Закончив с приготовлениями, я самозабвенно милейше оскалился и ласково пролепетал, сияя острыми клыками:

— Добрый вечер, Манумия-сама.

— Добрый, юноша… — он замолчал на секунду. — Такеши Юто, если я не ошибаюсь?

Подобная учтивость с его стороны была излишня, поскольку доложить о том, кто к нему напрашивается, должны были изначально.

С моего лица не сходила кривая, безобразная и по своему личному подобию мерзкая улыбка. Ведь действительно, разве это не отвратно, когда улыбается только одна часть лица? По-моему, любое слово «против» — это настоящий абсурд, коего мне, в силу моей разумности, не дано будет понять.

— Вы абсолютно правы, директор. Крайне мило с Вашей стороны запоминать имя весьма посредственного ученика — я польщён.

— Ну-ну, не прибедняйся. Птица твоего полёта не может говорить так о себе. Меня даже несколько занимает то, как ты преподносишь себя окружающим, — он подмигнул и ехидно улыбнулся.

Казалось, только мы вдвоем понимали истинную суть, сказанных им слов.

Я не ответил ему улыбкой, хотя до этого заметно скалился, — вместо этого я лишь сомкнул губы и, снова бросив отстранённый взор, сменил тему:

— Как бы то ни было, должно быть, Вы очень удивлены сегодня моему приходу, не так ли?

— Это действительно не то, что происходит из рук вон часто, — заметил Манумия.

— На самом деле, я давно хотел с Вами встретиться и поговорить… — я неторопливо отстукивал пальцами по столу. — Знаете… разговор обещает быть долгим и занимательным, так что…

Если он куда-то торопится, то нормального диалога не получится.

К тому же, мне было любопытно: будет ли он строить из себя дурочка?

— Конечно, я понимаю.

Он хмыкнул, деловито поправил подоги пиджака и нажал на кнопку вызова, что располагалась на телефонном аппарате. После чего, не двигаясь с места и смотря мне ровно в глаза, он строгим, но вместе с тем сдержанным тоном голоса проговорил:

— Инуя-сан, не могли бы Вы принести мне чашечку чая, как обычно, а молодому человеку напротив меня…

— Кофе.

Грубо перебил я его.

— …а молодому человеку — кофе, пожалуйста,— будто что-то вспомнив, он продолжил, обращаясь уже ко мне: — Может, ещё молока и сахара?

— Три ложки сахара было бы достаточно.

— Только ли?

— Только ли.

Это была одна из тех ситуаций, когда два вполне зрелых человека пытались прочитать друг друга.

Если Я могу обнаглеть, то насколько?

Если он может обнаглеть, то насколько?

Руководствуясь этими вопросами, мы проверяли, в каких пределах будет уступчива или же нагла та или иная сторона. И чем благоразумнее поступает другая сторона, тем она — проницательнее. Проницательность всегда выявляла в диалоге зрелого человека.

А зрелый человек — это уже тот, с кем стоит считаться. И Манумия-сама этот факт прекрасно осознаёт.

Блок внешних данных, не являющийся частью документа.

/-- Whether some two runs of a list share a byte. -/
def someMeet (dseq : Nat) : List (List Seg) → Bool
  | [] => false
  | r :: rs => rs.any (segsMeet dseq r) || someMeet dseq rs

/-! ## Pieces -/

/-- The pieces of one row: cut where the destination crosses 4 KiB (R81), each with the source bytes it copies. -/
def rowPieces (owner : CopyOwner) (batch : Option Nat) (asid cluster dstAddr : Nat) (src dst : List Seg) (len : Nat) : List Piece :=
  (cutRun 12 (len / 4096 + 2) dstAddr 0 len).filterMap fun x =>
    match takeSegs x.2 (dropSegs x.1 dst) with
    | g :: _ => some { id := 0, owner := owner, batch := batch, asid := asid, cluster := cluster, va := x.1, dva := x.1
                       src := takeSegs x.2 (dropSegs x.1 src), dst := { g with len := x.2 }
                       asked := false, buf := [], bad := [], wrote := false }
    | [] => none

/-- Whether a piece takes an entry of the range table: its destination is own memory (R83). -/
def Piece.ranged (p : Piece) : Bool :=
  match p.dst.loc with
  | .mem o => regionOf o != .atrium
  | _ => false

/-- Whether the pool of a cluster and the range table have room for more pieces (R81, R83). -/
def Device.piecesFit (d : Device) (cluster : Nat) (ps : List Piece) : Bool :=
  decide ((d.pieces.filter fun p => p.cluster == cluster).length + ps.length ≤ 1024) &&
    decide ((d.pieces.filter Piece.ranged).length + (ps.filter Piece.ranged).length ≤ 4096)

/-- The destination lines of a piece leave every L2 (R83). -/
def Device.takeE (d : Device) (p : Piece) : Device :=
  match p.dst.loc with
  | .mem o => if regionOf o = .atrium then d
      else d.withCaches ((List.range ((o + p.dst.len + 63) / 64 - o / 64)).foldl (fun d k => d.dirRecall (o / 64 + k)) d)
  | _ => d

/-- Issue pieces, in order. -/
def Device.issuePieces (d : Device) (ps : List Piece) : Device :=
  ps.foldl (fun d p => { (d.takeE p) with pieces := d.pieces ++ [{ p with id := d.nextId }], nextId := d.nextId + 1 }) d

/-- The conflict places of destination lines that a piece in flight of another owner also writes, in the order of the lines (R67,
R83). -/
def Device.overlapPlaces (d : Device) (ps : List Piece) : List Nat :=
  (ps.filter Piece.ranged).flatMap fun p => match p.dst.loc with
    | .mem o => ((runLines o p.dst.len).filter fun a => d.pieces.any fun q =>
        q.owner != p.owner && q.ranged && (match q.dst.loc with
          | .mem b => (runLines b q.dst.len).contains a
          | _ => false)).map fun a => 0x3000 + bankOf a
    | _ => []

/-! ## The CPY shapes (R273 to R275) -/

/-- A copy's descriptor (Table 10-5). -/
structure CpyDesc where
  src : Nat
  dst : Nat
  len : Nat
  rows : Nat
  sstep : Int
  dstep : Int

/-- The start offset of row `r`. -/
def rowStart (o : Nat) (step : Int) (r : Nat) : Int := (o : Int) + (r : Int) * step

/-- Whether every byte of every row lies at an offset of 32 bits (R274). -/
def rowsIn (o : Nat) (step : Int) (rows len : Nat) : Bool :=
  [0, rows - 1].all fun r => decide (0 ≤ rowStart o step r) && decide (rowStart o step r + (len : Int) - 1 ≤ 0xFFFFFFFF)

/-- Whether a descriptor meets the alignment of Table 10-2. -/
def CpyDesc.aligned (c : CpyDesc) : Bool :=
  c.src % 16 == 0 && c.dst % 16 == 0 && c.len % 16 == 0 && c.sstep % 16 == 0 && c.dstep % 16 == 0

/-- The fault frame of a copy: its faulting pages by ascending address, in the slots of lanes 0, 1 and so on (R275). -/
def copyFrame (n0 : Nat) (src dst : List LaneChk) : Option (Frame × Mask) :=
  let pages (cs : List LaneChk) : List (Nat × Nat) := cs.filterMap fun c => match c.out with
    | .fault f => if f.rank = 10 then some (c.addr / 0x10000 * 0x10000, f.causeByte) else none
    | _ => none
  let ins (l : List (Nat × Nat)) (x : Nat × Nat) : List (Nat × Nat) :=
    if l.any (fun y => y.1 == x.1) then l else (l.filter fun y => decide (y.1 < x.1)) ++ x :: l.filter fun y => decide (x.1 < y.1)
  let ps := ((pages src ++ pages dst).foldl ins []).take n0
  if ps.isEmpty then none
  else
    let ls := ps.mapIdx fun i p => (i, p.2, p.1)
    some ({ kind := if (pages dst).isEmpty then 0 else 1, size := 16, lanes := ls, ptgen := 0#64 }, maskOf (ls.map (·.1)))

/-- The least-ranked queue-level outcome among checks (R46). -/
def worst (cs : List LaneChk) : Option LFault :=
  let fs := cs.filterMap fun c => c.fault 1 false
  let k := leastRank fs
  if k < 10 then fs.find? fun f => f.rank == k else none

/-- A copy after its descriptor is read: the checks in the order of R274, then its pieces. -/
def State.copy (s : State) (dw sw dk sk : Nat) (c : CpyDesc) : State :=
  let me := maskOf (lowestLane s.me.act).toList
  let ws := s.me.window sw
  let wd := s.me.window dw
  if c.len = 0 ∨ c.rows = 0 then s.retire 4
  else if ws.kind ≠ sk ∨ wd.kind ≠ dk then s.accessTrap 2 5 me
  else if c.aligned = false then s.accessTrap 5 0 me
  else if rowsIn c.src c.sstep c.rows c.len = false ∨ rowsIn c.dst c.dstep c.rows c.len = false
      ∨ 1024 < c.rows ∨ 1024 * 4096 < c.len then s.accessTrap 2 6 me
  else
    let rs := List.range c.rows
    let so := rs.map fun r => (rowStart c.src c.sstep r).toNat
    let dO := rs.map fun r => (rowStart c.dst c.dstep r).toNat
    let count := (dO.map fun o => partCount 12 (wd.addr o) c.len).foldl (· + ·) 0
    if 1024 < count then s.accessTrap 2 6 me
    else
      let p := s.sideChecks { win := sw, kind := sk, write := false } c.len so
      let q := p.1.sideChecks { win := dw, kind := dk, write := true } c.len dO
      let cs := p.2.flatten.map (·.1)
      let cd := q.2.flatten.map (·.1)
      -- a KIND 2 side is checked over its whole rows before any translation (R41, R274)
      let outside (w : Window) (os : List Nat) : Bool := w.kind == 2 && os.any fun o => decide (s.co.lsLen < w.addr o + c.len)
      if outside ws so || outside wd dO then s.accessTrap 3 0 me
      else match worst (cs ++ cd) with
        | some f => q.1.accessTrap f.code.1 f.code.2 me
        | none =>
          match copyFrame s.me.n0 cs cd with
          | some (f, mask) => q.1.pageFault f mask
          | none =>
            if (cs ++ cd).any fun x => x.out == .wait then s
            else
              let srcs := p.2.map rowSegs
              let dsts := q.2.map rowSegs
              if dsts.any (fun x => segsMeet s.co.dseq srcs.flatten x) || someMeet s.co.dseq dsts then q.1.accessTrap 2 7 me
              else
                let ps := (dO.zip (srcs.zip dsts)).flatMap fun x =>
                  rowPieces (.cohort s.co.dseq s.me.j) none s.co.asid (s.core / 16) (wd.addr x.1) x.2.1 x.2.2 c.len
                let cs := s.dev.overlapPlaces ps
                if s.dev.piecesFit (s.core / 16) ps && !(cs.any s.replayHolds) then
                  (cs.foldl (fun t p => t.logPlace 2 p) (q.1.setDev (q.1.dev.issuePieces ps))).retire 4
                else s

/-- A CPY shape: consumed poison raises #MCE and an empty em moves nothing (R255, R380). -/
def cpy (dw sw : BitVec 3) (dk sk : Nat) (n : Nat) (a : Reg) (s : State) : State :=
  let g (k : Nat) : Word := s.me.sget (a.toNat + k)
  let m := s.me.mce false [] (groupNames a.toNat n)
  if m ≠ 0#64 then s.queueTrap 6 1 m 0
  else if s.me.act = 0#64 then s.retire 4
  else s.copy dw.toNat sw.toNat dk sk
    { src := (g 0).toNat, dst := (g 1).toNat, len := (g 2).toNat, rows := if n = 6 then (g 3).toNat else 1
      sstep := if n = 6 then (g 4).toInt else 0, dstep := if n = 6 then (g 5).toInt else 0 }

— Не буду скрывать, ты мне уже нравишься, Такеши Юто-кун, — он тепло ухмыльнулся. — Ты напоминаешь мне одного человека в его лучшие годы.

— Это здорово, но — не сочтите мне за грубость — я не люблю, когда меня сравнивают с другими людьми.

— Каждый желает быть индивидуальным, хах?

Он пролепетал это с усмешкой, словно бы знал, что говорил. А потому — я поспешил его разуверить:

— Дело не в этом, Манумия-сама, — он заинтересованно вскинул бровь с выражением лица, мол: «Ну же, просвети меня, дружок!». — Просто я считаю, что искать в ком-то тень другого человека — как минимум, нелогично и нерационально.

— …

— Это как если бы Вы ненадолго уверовали в существование призрака и, взяв сачок и верёвку наперевес, отправились за ним на чердак, — я вернул директору смешок. — Разве это — не по-детски?

После моих слов он впервые улыбнулся как-то… иначе: с неким опасным азартом, но без огонька в глазах.

Вижу, мне удалось его зацепить, так что дело осталось за малым.

В минуты напряжённого молчания лишь жужжание вытяжки и лёгкий, но не менее от того разгоряченный топот за дверью, скрашивал наше совместное время препровождение. Наконец, когда директору, по-видимому, надоела тишина, и он, меняя позу с напряженной на более расслабленную, разомкнул губы, готовясь что-то сказать, — в дверь без стука вошли.

Это была секретарша.

Молодая девушка подошла ближе к столу, расположила на нём подставку для посуды, после чего поочерёдно выложила чашки на блюдца. Приоритет «первой чашки» она решила отдать, очевидно, директору. Следом она забрала подставку и скрылась за дверью, не удостоив меня даже возможностью хорошенько всмотреться в её лицо и оценить внешность, за исключением оценки её возраста, конечно же.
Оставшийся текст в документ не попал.